Items from a data source:
-- ==== Sys2Proof/Certificates/Slice0/Obligations.lean ====
section
/-!
DEFINITION. The statements about the module, for the provers.
-/
open Sys2Proof Sys2Proof.Machine


/-! ### The step, reset and the codes -/

/-- A step runs the command at the front of the queue, with the rest of the queue. (Where it rests on the model's own choices:
notes/assumptions/4.md.) -/
def Obligations.StepRunsTheFrontCommand : Prop :=
  ∀ (s : State) (c : Instr), step { s with pending := c :: s.pending } = exec c s

/-- No command touches the queue of waiting commands; with none waiting the block idles (the model's choice,
notes/assumptions/4.md). -/
def Obligations.TheQueueIsLeftToTheStep : Prop :=
  (∀ (i : Instr) (s t : State), exec i s = .next t → t.pending = s.pending) ∧
  (∀ s : State, s.pending = [] → step s = .next s)

/-- What reset leaves: the channel numbers, the state BOOT of every channel, DUTY and ENV_CAP at 16, no queue bound or running, no
wait limit, no token, empty memory and no command waiting. The invariants hold right after reset. (Where it rests on the model's
own choices: notes/assumptions/1.md, 14.md.) -/
def Obligations.ResetLeavesTheStatedValues : Prop :=
  ((∀ n : Fin 4, (State.reset.chan n).gf CH_ID.CHANNEL = n.val ∧ (State.reset.chan n).cstate = csBOOT ∧
    (State.reset.chan n).gf HR_THERM.DUTY = 16 ∧ (State.reset.chan n).gf HR_THERM.ENV_CAP = 16 ∧
    (State.reset.chan n).mem = []) ∧
  (∀ (n : Fin 4) (q : Nat), isQueue q = true →
    (State.reset.chan n).qDepth q = 0 ∧ ((State.reset.chan n).queue q).st = .idle ∧
    (State.reset.chan n).gf (Q_WAIT_LIMIT.LIMIT_US q) = 0) ∧
  (∀ (n : Fin 4) (i : Nat), i < 256 → (State.reset.chan n).tok i = 0) ∧
  State.reset.pending = []) ∧
  (State.reset.memOk ∧ State.reset.numOk ∧ State.reset.hpd.linkOk ∧ State.reset.hpd.bytesOk)

/-! ### Memory and plain registers -/

/-- The eraser reads the codeword at its position, corrects it when one symbol is bad, counts the correction, and goes on; past
the last codeword it starts again and counts a pass. CLR_CORR clears the count of corrections and nothing else. (Where it rests on
the model's own choices: notes/assumptions/16.md, 118.md.) -/
def Obligations.EraserCorrectsMemory : Prop :=
  (∀ (a : At) (s : State), s.baseLive a →
    (let c := s.here a
     let x := c.gf HBM_ERASE_STAT.POS * 32
     (c.eraseDue false = false → Gives (.eraserRead a false) s a (fun d => d = c)) ∧
     (c.eraseDue false = true → c.flawsIn x 32 = [] →
      (x + 32 < hbmSize → Gives (.eraserRead a false) s a (fun d =>
        d.gf HBM_ERASE_STAT.POS * 32 = x + 32 ∧ c.sameMem d ∧ c.sameRegsBut d [HBM_ERASE_STAT.off])) ∧
      (hbmSize ≤ x + 32 → Gives (.eraserRead a false) s a (fun d =>
        d.gf HBM_ERASE_STAT.POS = 0 ∧ d.gf HBM_ERASE_STAT.PASSES = (c.gf HBM_ERASE_STAT.PASSES + 1) % 2 ^ 16 ∧
        d.gf HBM_IRQ.PASS = 1 ∧ c.sameMem d ∧ c.sameRegsBut d [HBM_ERASE_STAT.off, HBM_IRQ.off, HR_LOG_STAT.off])))) ∧
    (let c := s.here a
     let x := max spBase (c.gf SP_ERASE_STAT.POS * 32)
     (c.eraseDue true = false → Gives (.eraserRead a true) s a (fun d => d = c)) ∧
     (c.eraseDue true = true → c.flawsIn x 32 = [] → x + 32 < spBase + spSize → Gives (.eraserRead a true) s a (fun d =>
        d.gf SP_ERASE_STAT.POS * 32 = x + 32 ∧ c.sameMem d ∧ c.sameRegsBut d [SP_ERASE_STAT.off])))) ∧
  (∀ (a : At) (s : State) (errs : List (Nat × Byte)), s.baseLive a → errs.length < 4 →
    let c := s.here a
    let x := c.gf HBM_ERASE_STAT.POS * 32
    x < hbmSize → c.eraseDue false = true → c.flawsIn x 32 = [(x / 32, errs)] → tget? (x / 32) (terase (x / 32) c.flaws) = none →
    (∀ sym v, rsDecode (c.codeword (x / 32) errs) = .one sym v → Gives (.eraserRead a false) s a (fun d =>
      tget? (x / 32) d.flaws = none ∧ d.gf HBM_IRQ.CORR = 1 ∧ d.gf HBM_ECC_LAST.ADDR * 32 = x ∧ d.gf HBM_ECC_LAST.SYMBOL = sym ∧
      d.gf HBM_ECC_LAST.SRC = 1 ∧
      d.gf HBM_ECC_CORR.COUNT = min (c.gf HBM_ECC_CORR.COUNT + 1) (2 ^ 32 - 1) ∧ c.sameMem d)) ∧
    (rsDecode (c.codeword (x / 32) errs) = .bad → Gives (.eraserRead a false) s a (fun d =>
      d.gf HBM_IRQ.UNCORR = 1 ∧ d.fenceReq.isSome = true ∧ d.flaws = c.flaws ∧ c.sameMem d))) ∧
  (∀ (a : At) (ag : Agent) (s : State),
    (s.writable a ag HBM_ECC_CTL.off 1 → GivesBy ag HBM_ECC_CTL.off (.clrCorr a ag false) s a (fun d =>
      d.gf HBM_ECC_CORR.COUNT = 0 ∧ (s.here a).sameMem d ∧ (s.here a).sameRegsBut d [HBM_ECC_CORR.off])) ∧
    (s.writable a ag SP_ECC_CTL.off 1 → GivesBy ag SP_ECC_CTL.off (.clrCorr a ag true) s a (fun d =>
      d.gf SP_ECC_CORR.COUNT = 0 ∧ (s.here a).sameMem d ∧ (s.here a).sameRegsBut d [SP_ECC_CORR.off])))

/-- A read through an open window gives the bytes of channel memory at BASE + offset where the codewords are sound; outside memory
it gives poisoned zeros and counts a window fault. A write is performed, or discarded and counted. The same for a channel out of
reach, which counts in the other counter. (Where it rests on the model's own choices: notes/assumptions/17.md, 75.md, 101.md.) -/
def Obligations.HostWindowReachesMemory : Prop :=
  ∀ (a : At) (s : State) (n : Fin 4) (o len : Nat) (data : List Byte),
    (s.enter a).hpd.good = true → (s.enter a).hpd.winOn n.val = true → o < 2 ^ 36 →
    let b := s.enter a
    let c := b.chan n
    let x := c.gf HPC_WIN.BASE * 2 ^ 29 + o
    (inMem x len = true → c.winReach = true → c.flawsIn x len = [] →
      exec (.hostWindowRead a (n.val * 2 ^ 36 + o) len) s =
        .next (b.onHpd (fun h => { h with winRd := some (false, c.peek x len) })).settle) ∧
    (inMem x len = false → ∃ d, exec (.hostWindowRead a (n.val * 2 ^ 36 + o) len) s =
        .next ((b.setChan n d).onHpd (fun h => { (h.winTell c o len).2 with winRd := some (true, List.replicate len 0) })).settle ∧
        d.gf HPC_CNT_WINFAULT.COUNT = (c.gf HPC_CNT_WINFAULT.COUNT + 1) % 2 ^ 64 ∧ c.sameMem d) ∧
    (inMem x len = true → c.winReach = false → ∃ d, exec (.hostWindowRead a (n.val * 2 ^ 36 + o) len) s =
        .next ((b.setChan n d).onHpd (fun h => { (h.winTell c o len).2 with winRd := some (true, List.replicate len 0) })).settle ∧
        d.gf HPC_CNT_UNREACH.COUNT = (c.gf HPC_CNT_UNREACH.COUNT + 1) % 2 ^ 64 ∧ c.sameMem d) ∧
    (inMem x data.length = true → c.winReach = true → c.flawsIn x data.length = [] →
      exec (.hostWindowWrite a (n.val * 2 ^ 36 + o) data) s = .next (b.setChan n (c.poke x data)).settle) ∧
    (inMem x data.length = true → c.winReach = false → ∃ d, exec (.hostWindowWrite a (n.val * 2 ^ 36 + o) data) s =
        .next ((b.setChan n d).onHpd (fun h => (h.winTell c o data.length).2)).settle ∧
        d.gf HPC_CNT_UNREACH.COUNT = (c.gf HPC_CNT_UNREACH.COUNT + 1) % 2 ^ 64 ∧ c.sameMem d) ∧
    (inMem x data.length = false → ∃ d, exec (.hostWindowWrite a (n.val * 2 ^ 36 + o) data) s =
        .next ((b.setChan n d).onHpd (fun h => (h.winTell c o data.length).2)).settle ∧
        d.gf HPC_CNT_WINFAULT.COUNT = (c.gf HPC_CNT_WINFAULT.COUNT + 1) % 2 ^ 64 ∧ c.sameMem d)

/-- Every register of a channel whose write does nothing of its own takes a write of any agent that may write it field by field
under the access codes, and nothing else changes (shown bit by bit for the token sources of the interrupt controller, all RW, for
a version register, all RO, and for an interrupt register, W1C); token counters are set with the increments of the cycle added,
CH_TOK_INC adds an increment modulo 2^32, and a change of CH_E2_MODE takes effect while the engines are quiet. (Where it rests on
the model's own choices: notes/assumptions/18.md.) -/
def Obligations.RegistersTakeWrites : Prop :=
  (∀ (a : At) (ag : Agent) (v : Nat) (s : State), v < 2 ^ 64 →
    let c := s.here a
    let write (off : Nat) : Instr := .registerWrite a ag (namedBy ag a.chan off) v
    (∀ off desc, chanDesc off = some desc → actsOnWrite off = false → (precReg off && c.claimed off) = false → s.writable a ag off v →
      GivesBy ag off (write off) s a (fun d =>
        d.rd off = desc.write (c.rd off) v % 2 ^ 64 ∧ c.sameMem d ∧ c.sameRegsBut d [off])) ∧
    (∀ i, i < 16 → s.writable a ag (CIC_TOKSRC.off i) v → GivesBy ag (CIC_TOKSRC.off i) (write (CIC_TOKSRC.off i)) s a (fun d =>
      d.gf (CIC_TOKSRC.INDEX i) = bits v 0 8 ∧ d.gf (CIC_TOKSRC.EN i) = bits v 8 1 ∧ d.gf (CIC_TOKSRC.THR i) = bits v 32 32 ∧
      c.sameMem d ∧ c.sameRegsBut d [CIC_TOKSRC.off i])) ∧
    (s.writable a ag CH_ID.off v → GivesBy ag CH_ID.off (write CH_ID.off) s a (fun d => c.sameRegsBut d [] ∧ c.sameMem d)) ∧
    (s.writable a ag HBM_IRQ.off v → GivesBy ag HBM_IRQ.off (write HBM_IRQ.off) s a (fun d =>
      (∀ k, k < 4 → bit (d.rd HBM_IRQ.off) k = (bit (c.rd HBM_IRQ.off) k && !bit v k)) ∧
      c.sameMem d ∧ c.sameRegsBut d [HBM_IRQ.off]))) ∧
  (∀ (a : At) (ag : Agent) (i v : Nat) (s : State),
    let c := s.here a
    (i < 256 → s.writable a ag (CH_TOK.off i) v → GivesBy ag (CH_TOK.off i) (.tokenWrite a ag i v) s a (fun d =>
      d.tok i = (v + (c.cycOf (CH_TOK.off i)).2) % 2 ^ 32 ∧ c.sameMem d ∧ c.sameRegsBut d [CH_TOK.off i])) ∧
    (s.writable a ag CH_TOK_INC.off v → GivesBy ag CH_TOK_INC.off (.chTokInc a ag v) s a (fun d =>
      d.tok (bits v 0 8) = (c.tok (bits v 0 8) + bits v 16 16) % 2 ^ 32 ∧ c.sameMem d ∧
      c.sameRegsBut d [CH_TOK.off (bits v 0 8)])) ∧
    (s.writable a ag CH_E2_MODE.off v → c.e2Quiet = true → bits v 0 1 ≠ c.gf CH_E2_MODE.ENABLE →
      GivesBy ag CH_E2_MODE.off (.e2ModeWrite a ag v) s a (fun d =>
        d.gf CH_E2_MODE.ENABLE = bits v 0 1 ∧ c.sameMem d ∧ ∀ k, k < 16 → (d.me k).wElem = [] ∧ (d.me k).loadDone = [])))

/-- CNT_CTL.CLR sets its block's counters to zero (their reset value), and nothing else. A write of a LOG_IDX copies the record
that it names into the data registers and says whether there is one. (Where it rests on the model's own choices:
notes/assumptions/143.md.) -/
def Obligations.CountersClearAndRecordsCopy : Prop :=
  (∀ (a : At) (ag : Agent) (off : Nat) (s : State),
    (counterRanges off ≠ [] → s.writable a ag off 1 → GivesBy ag off (.counterClear a ag off) s a (fun d =>
      (s.here a).sameMem d ∧
      ∀ k, d.rd k = if (counterRanges off).any (fun r => r.1 ≤ k && k < r.2) then (regReset (s.here a).num k).toNat
        else (s.here a).rd k)) ∧
    (s.writableHpd a ag HP_CNT_CTL.off 1 → GivesHpdBy ag HP_CNT_CTL.off (.counterClear a ag HP_CNT_CTL.off) s a (fun h =>
      h.gf HP_CNT_BADACC.COUNT = 0 ∧ h.gf HP_CNT_REFUSED.COUNT = 0 ∧
      (s.enter a).hpd.sameRegsBut h [HP_CNT_BADACC.off, HP_CNT_REFUSED.off])) ∧
    (s.writableHpd a ag MG_CNT_CTL.off 1 → GivesHpdBy ag MG_CNT_CTL.off (.counterClear a ag MG_CNT_CTL.off) s a (fun h =>
      h.gf MG_CNT_UART.COUNT = 0 ∧ h.gf MG_CNT_SMB.COUNT = 0 ∧
      (s.enter a).hpd.sameRegsBut h [MG_CNT_UART.off, MG_CNT_SMB.off]))) ∧
  (∀ (a : At) (ag : Agent) (v : Nat) (s : State),
    (s.writable a ag HR_LOG_IDX.off v → GivesBy ag HR_LOG_IDX.off (.logIdxWrite a ag false v) s a (fun d =>
      d.gf HR_LOG_IDX.INDEX = v % 2 ^ 32 ∧
      (let age := ((s.here a).gf HR_LOG_STAT.WCNT + 2 ^ 32 - v % 2 ^ 32) % 2 ^ 32
       (d.flag HR_LOG_IDX.VALID = true ↔ 1 ≤ age ∧ age ≤ 4096)) ∧
      (∀ k, k < 4 → d.rd (HR_LOG_D.off k) = leAt (recBytes ((s.here a).logAt (v % 2 ^ 32))) (8 * k) 8) ∧
      (s.here a).sameMem d ∧
      (s.here a).sameRegsBut d [HR_LOG_IDX.off, HR_LOG_D.off 0, HR_LOG_D.off 1, HR_LOG_D.off 2, HR_LOG_D.off 3])) ∧
    (s.writableHpd a ag MG_LOG_IDX.off v → GivesHpdBy ag MG_LOG_IDX.off (.logIdxWrite a ag true v) s a (fun h =>
      let r := if bit v 32 then (s.enter a).hpd.nvAt (v % 2 ^ 32) else (s.enter a).hpd.logAt (v % 2 ^ 32)
      h.gf MG_LOG_IDX.INDEX = v % 2 ^ 32 ∧ h.gf MG_LOG_IDX.VALID = b2n r.isSome ∧
      ∀ k, k < 4 → h.rd (MG_LOG_D.off k) = leAt (recBytes r) (8 * k) 8)))

/-- RPT_CLR clears one tag's entry of the report card, or every entry, and an increment of the same cycle is applied after the
clear; RPT_SNAP_CTL copies a tag's entry as it stood before this cycle's increments. (Where it rests on the model's own choices:
notes/assumptions/18.md.) -/
def Obligations.ReportCardIsClearedAndCopied : Prop :=
  (∀ (a : At) (ag : Agent) (t : Nat) (s : State), t < 4096 →
    let c := s.here a
    (s.writable a ag RPT_CLR.off (2 ^ 16 + t) → GivesBy ag RPT_CLR.off (.rptClrOne a ag t) s a (fun d =>
      (∀ k, k < 7 → d.rd (rptKey t k) = min maxU64 (c.cycOf (rptKey t k)).2 % 2 ^ 64) ∧ c.sameMem d ∧
      c.sameRegsBut d ((List.range 7).map (rptKey t)))) ∧
    (s.writable a ag RPT_CLR.off (2 ^ 17) →
      (∀ e ∈ c.cyc, 0x190000 ≤ e.1 → e.1 < 0x1D0000 → e.2.1 ≠ c.now / 4) →
      GivesBy ag RPT_CLR.off (.rptClrAll a ag) s a (fun d =>
        (∀ u k, u < 4096 → k < 7 → d.rd (rptKey u k) = 0) ∧ c.sameMem d ∧
        ∀ off, off < 0x190000 ∨ 0x1D0000 ≤ off → d.rd off = c.rd off))) ∧
  (∀ (a : At) (ag : Agent) (v : Nat) (s : State), s.writable a ag RPT_SNAP_CTL.off v →
    let c := s.here a
    let t := bits v 0 12
    GivesBy ag RPT_SNAP_CTL.off (.rptSnap a ag v) s a (fun d =>
      (∀ k, k < 7 → d.rd (RPT_SNAP.off k) = (c.cycOf (rptKey t k)).1 % 2 ^ 64) ∧ d.gf RPT_SNAP_TAG.TAG = t ∧
      (bit v 16 = false → ∀ k, k < 7 → d.rd (rptKey t k) = c.rd (rptKey t k)) ∧ c.sameMem d))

## Directions for this task
Taking the line with "(State.reset.chan n).gf HR_THERM.DUTY" as the first and the line with "goes on; past" as the last, retype that stretch of the data above exactly, with no other lines.

## Response
    (State.reset.chan n).gf HR_THERM.DUTY = 16 ∧ (State.reset.chan n).gf HR_THERM.ENV_CAP = 16 ∧
    (State.reset.chan n).mem = []) ∧
  (∀ (n : Fin 4) (q : Nat), isQueue q = true →
    (State.reset.chan n).qDepth q = 0 ∧ ((State.reset.chan n).queue q).st = .idle ∧
    (State.reset.chan n).gf (Q_WAIT_LIMIT.LIMIT_US q) = 0) ∧
  (∀ (n : Fin 4) (i : Nat), i < 256 → (State.reset.chan n).tok i = 0) ∧
  State.reset.pending = []) ∧
  (State.reset.memOk ∧ State.reset.numOk ∧ State.reset.hpd.linkOk ∧ State.reset.hpd.bytesOk)

/-! ### Memory and plain registers -/

/-- The eraser reads the codeword at its position, corrects it when one symbol is bad, counts the correction, and goes on; past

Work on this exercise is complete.